PCA — the variance-maximising cousin. Construct new variables (components) that are linear combinations of originals, ordered such that: PC1 captures maximum variance; PC2 is orthogonal to PC1 and captures max remaining variance; etc. First few components capture most variance → keep them, discard the rest. Mathematically: PCs are the eigenvectors of the covariance matrix; eigenvalues = variance per component.

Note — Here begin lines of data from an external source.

-- ==== Sys2Proof/Machine/Core.lean ====
section
/-! DEFINITION. The machine as the host reads it. -/

def Sys2Proof.core : Host.Core := {
  State := Sys2Proof.Machine.State, Fault := Sys2Proof.Machine.Fault,
  Refusal := Sys2Proof.Machine.Refusal, step := Sys2Proof.Machine.step, reset := Sys2Proof.Machine.State.reset }
end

Component scores and loadings. *Component scores:* each participant's projection onto each PC. *Component loadings:* correlation between each original variable and each component. High loadings tell you which variables contribute most.

PCA vs FA — the crucial distinction. *PCA:* no latent model; all variance partitioned into orthogonal components; *components are mathematical artefacts*. *FA:* latent-variable model with common variance and unique variance + error; *factors are theoretical constructs*. PCA reduces dimensions; FA models latent structure. Use PCA for compression / visualisation / preprocessing; use FA for psychometric scale validation.

PCA assumptions. At least interval-level data; linear relationships; KMO > 0.6; Bartlett's test significant; approximately Normal data (for significance testing on components); no major outliers.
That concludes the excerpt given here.